Delphine Hautoy: Je fais partie de NOVA, l’équipe d’External Ventures de Saint-Gobain, l’une des plus grandes entreprises industrielles du monde. Nous concevons, produisons et distribuons des matériaux et solutions à haute valeur ajoutée pour différents marchés tels que l’automobile, l’aéronautique, la construction et les sciences de la vie. Les membres de notre équipe sont localisés en Europe, Chine et aux Etats-Unis. Jusque-là nous nous sommes concentrés sur des domaines cibles définis par la Direction. Chaque domaine cible est géré par un membre de l’équipe. Je travaille sur la réalité virtuelle et augmentée depuis que j’ai rejoint l’équipe fin 2016.



JB: Concrètement, comment NOVA interagit avec l’écosystème de l’innovation?

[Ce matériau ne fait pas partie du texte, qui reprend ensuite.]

@[simp] theorem Ctx.orFlags_st (c : Ctx) (due : Nat) (f : Flags) : (c.orFlags due f).st = c.st := by unfold Ctx.orFlags; split <;> rfl
@[simp] theorem Ctx.orFlags_hold (c : Ctx) (due : Nat) (f : Flags) : (c.orFlags due f).hold = c.hold := by unfold Ctx.orFlags; split <;> rfl
@[simp] theorem Ctx.orFlags_wake (c : Ctx) (due : Nat) (f : Flags) : (c.orFlags due f).wake = c.wake := by unfold Ctx.orFlags; split <;> rfl
@[simp] theorem Ctx.orFlags_late (c : Ctx) (due : Nat) (f : Flags) : (c.orFlags due f).late = c.late := by unfold Ctx.orFlags; split <;> rfl
@[simp] theorem Ctx.orFlags_entering (c : Ctx) (due : Nat) (f : Flags) : (c.orFlags due f).entering = c.entering := by unfold Ctx.orFlags; split <;> rfl
@[simp] theorem Ctx.orFlags_g (c : Ctx) (due : Nat) (f : Flags) : (c.orFlags due f).g = c.g := by unfold Ctx.orFlags; split <;> rfl
@[simp] theorem Ctx.orFlags_v (c : Ctx) (due : Nat) (f : Flags) : (c.orFlags due f).v = c.v := by unfold Ctx.orFlags; split <;> rfl
@[simp] theorem Ctx.orFlags_m (c : Ctx) (due : Nat) (f : Flags) : (c.orFlags due f).m = c.m := by unfold Ctx.orFlags; split <;> rfl
@[simp] theorem Ctx.orFlags_p (c : Ctx) (due : Nat) (f : Flags) : (c.orFlags due f).p = c.p := by unfold Ctx.orFlags; split <;> rfl
@[simp] theorem Ctx.orFlags_gf (c : Ctx) (due : Nat) (f : Flags) : (c.orFlags due f).gf = c.gf := by unfold Ctx.orFlags; split <;> rfl
@[simp] theorem Ctx.orFlags_vf (c : Ctx) (due : Nat) (f : Flags) : (c.orFlags due f).vf = c.vf := by unfold Ctx.orFlags; split <;> rfl
@[simp] theorem Ctx.orFlags_slots (c : Ctx) (due : Nat) (f : Flags) : (c.orFlags due f).slots = c.slots := by unfold Ctx.orFlags; split <;> rfl
@[simp] theorem Ctx.orFlags_pc (c : Ctx) (due : Nat) (f : Flags) : (c.orFlags due f).pc = c.pc := by unfold Ctx.orFlags; split <;> rfl
@[simp] theorem Ctx.orFlags_n1 (c : Ctx) (due : Nat) (f : Flags) : (c.orFlags due f).n1 = c.n1 := by unfold Ctx.orFlags; split <;> rfl
@[simp] theorem Ctx.orFlags_n2 (c : Ctx) (due : Nat) (f : Flags) : (c.orFlags due f).n2 = c.n2 := by unfold Ctx.orFlags; split <;> rfl
@[simp] theorem Ctx.orFlags_apc (c : Ctx) (due : Nat) (f : Flags) : (c.orFlags due f).apc = c.apc := by unfold Ctx.orFlags; split <;> rfl
@[simp] theorem Ctx.orFlags_an1 (c : Ctx) (due : Nat) (f : Flags) : (c.orFlags due f).an1 = c.an1 := by unfold Ctx.orFlags; split <;> rfl
@[simp] theorem Ctx.orFlags_status (c : Ctx) (due : Nat) (f : Flags) : (c.orFlags due f).status = c.status := by unfold Ctx.orFlags; split <;> rfl
@[simp] theorem Ctx.orFlags_qgd (c : Ctx) (due : Nat) (f : Flags) : (c.orFlags due f).qgd = c.qgd := by unfold Ctx.orFlags; split <;> rfl
@[simp] theorem Ctx.orFlags_ssb (c : Ctx) (due : Nat) (f : Flags) : (c.orFlags due f).ssb = c.ssb := by unfold Ctx.orFlags; split <;> rfl
@[simp] theorem Ctx.orFlags_ssl (c : Ctx) (due : Nat) (f : Flags) : (c.orFlags due f).ssl = c.ssl := by unfold Ctx.orFlags; split <;> rfl
@[simp] theorem Ctx.orFlags_uivec (c : Ctx) (due : Nat) (f : Flags) : (c.orFlags due f).uivec = c.uivec := by unfold Ctx.orFlags; split <;> rfl
@[simp] theorem Ctx.orFlags_uitag (c : Ctx) (due : Nat) (f : Flags) : (c.orFlags due f).uitag = c.uitag := by unfold Ctx.orFlags; split <;> rfl
@[simp] theorem Ctx.orFlags_uicause (c : Ctx) (due : Nat) (f : Flags) : (c.orFlags due f).uicause = c.uicause := by unfold Ctx.orFlags; split <;> rfl
@[simp] theorem Ctx.orFlags_fmode (c : Ctx) (due : Nat) (f : Flags) : (c.orFlags due f).fmode = c.fmode := by unfold Ctx.orFlags; split <;> rfl
@[simp] theorem Ctx.orFlags_qcount (c : Ctx) (due : Nat) (f : Flags) : (c.orFlags due f).qcount = c.qcount := by unfold Ctx.orFlags; split <;> rfl
@[simp] theorem Ctx.orFlags_qbase (c : Ctx) (due : Nat) (f : Flags) : (c.orFlags due f).qbase = c.qbase := by unfold Ctx.orFlags; split <;> rfl
@[simp] theorem Ctx.orFlags_qstride (c : Ctx) (due : Nat) (f : Flags) : (c.orFlags due f).qstride = c.qstride := by unfold Ctx.orFlags; split <;> rfl
@[simp] theorem Ctx.orFlags_shadow (c : Ctx) (due : Nat) (f : Flags) : (c.orFlags due f).shadow = c.shadow := by unfold Ctx.orFlags; split <;> rfl
@[simp] theorem Ctx.orFlags_shadowf (c : Ctx) (due : Nat) (f : Flags) : (c.orFlags due f).shadowf = c.shadowf := by unfold Ctx.orFlags; split <;> rfl
@[simp] theorem Ctx.orFlags_age (c : Ctx) (due : Nat) (f : Flags) : (c.orFlags due f).age = c.age := by unfold Ctx.orFlags; split <;> rfl
@[simp] theorem Ctx.orFlags_prods (c : Ctx) (due : Nat) (f : Flags) : (c.orFlags due f).prods = c.prods := by unfold Ctx.orFlags; split <;> rfl
@[simp] theorem Ctx.orFlags_mxu (c : Ctx) (due : Nat) (f : Flags) : (c.orFlags due f).mxu = c.mxu := by unfold Ctx.orFlags; split <;> rfl
@[simp] theorem Ctx.orFlags_ldfs (c : Ctx) (due : Nat) (f : Flags) : (c.orFlags due f).ldfs = c.ldfs := by unfold Ctx.orFlags; split <;> rfl
@[simp] theorem Ctx.orFlags_ldnm (c : Ctx) (due : Nat) (f : Flags) : (c.orFlags due f).ldnm = c.ldnm := by unfold Ctx.orFlags; split <;> rfl
@[simp] theorem Ctx.orFlags_poisonQ (c : Ctx) (due : Nat) (f : Flags) : (c.orFlags due f).poisonQ = c.poisonQ := by unfold Ctx.orFlags; split <;> rfl
@[simp] theorem Ctx.orFlags_copyQ (c : Ctx) (due : Nat) (f : Flags) : (c.orFlags due f).copyQ = c.copyQ := by unfold Ctx.orFlags; split <;> rfl
@[simp] theorem Ctx.orFlags_cpyiQ (c : Ctx) (due : Nat) (f : Flags) : (c.orFlags due f).cpyiQ = c.cpyiQ := by unfold Ctx.orFlags; split <;> rfl
@[simp] theorem Ctx.orFlags_stopReq (c : Ctx) (due : Nat) (f : Flags) : (c.orFlags due f).stopReq = c.stopReq := by unfold Ctx.orFlags; split <;> rfl
@[simp] theorem Ctx.orFlags_prog (c : Ctx) (due : Nat) (f : Flags) : (c.orFlags due f).prog = c.prog := by unfold Ctx.orFlags; split <;> rfl
@[simp] theorem Ctx.orFlags_send (c : Ctx) (due : Nat) (f : Flags) : (c.orFlags due f).send = c.send := by unfold Ctx.orFlags; split <;> rfl
@[simp] theorem Ctx.orFlags_sendTo (c : Ctx) (due : Nat) (f : Flags) : (c.orFlags due f).sendTo = c.sendTo := by unfold Ctx.orFlags; split <;> rfl
@[simp] theorem Ctx.orFlags_yields (c : Ctx) (due : Nat) (f : Flags) : (c.orFlags due f).yields = c.yields := by unfold Ctx.orFlags; split <;> rfl
@[simp] theorem Ctx.orFlags_fflags (c : Ctx) (due : Nat) (f : Flags) : (c.orFlags due f).fflags = c.fflags := by unfold Ctx.orFlags; split <;> rfl
@[simp] theorem Ctx.orFlags_zero (c : Ctx) (due : Nat) : c.orFlags due 0 = c := rfl
@[simp] theorem Ctx.orFlags_walked (c : Ctx) (due : Nat) (f : Flags) : (c.orFlags due f).walked = c.walked := by unfold Ctx.orFlags; split <;> rfl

DH: NOVA n’est pas un CVC traditionnel dans la mesure où nous n’avons pas de fonds propre. Nous créons des partenariats directement avec des start-ups, des VC sélectionnés en Europe et en Amérique du Nord, ainsi qu’avec des incubateurs partout dans le monde. Par exemple, nous collaborons avec Greentown Labs, l’un des plus grands incubateurs de cleantech du monde, situé dans la région de Boston. Nous développons actuellement le Global NOVA Network, avec des contacts dans des régions où l’équipe NOVA n’est pas encore présente. Notre objectif est de développer des partenariats avec les écosystèmes d’innovation locaux, comme au Brésil où nous avons débuté en 2016 une collaboration avec CUBO, un incubateur digital situé à São Paulo. Nous construisons tous types de partenariats, de la recherche développement au marketing, en passant par les accords commerciaux, les investissements directs par équité et les acquisitions. En fonction du type de partenariat établi, nous travaillons avec des experts et le business le plus approprié pour évaluer la situation et arriver à un accord. Le rôle de NOVA est de parvenir à cette situation gagnant-gagnant où le business et la start-up bénéficient tous les deux de la relation établie.



JB: Vous avez dit que la plupart des domaines cibles sont définis par la Direction. Etait-ce le cas pour la réalité augmentée?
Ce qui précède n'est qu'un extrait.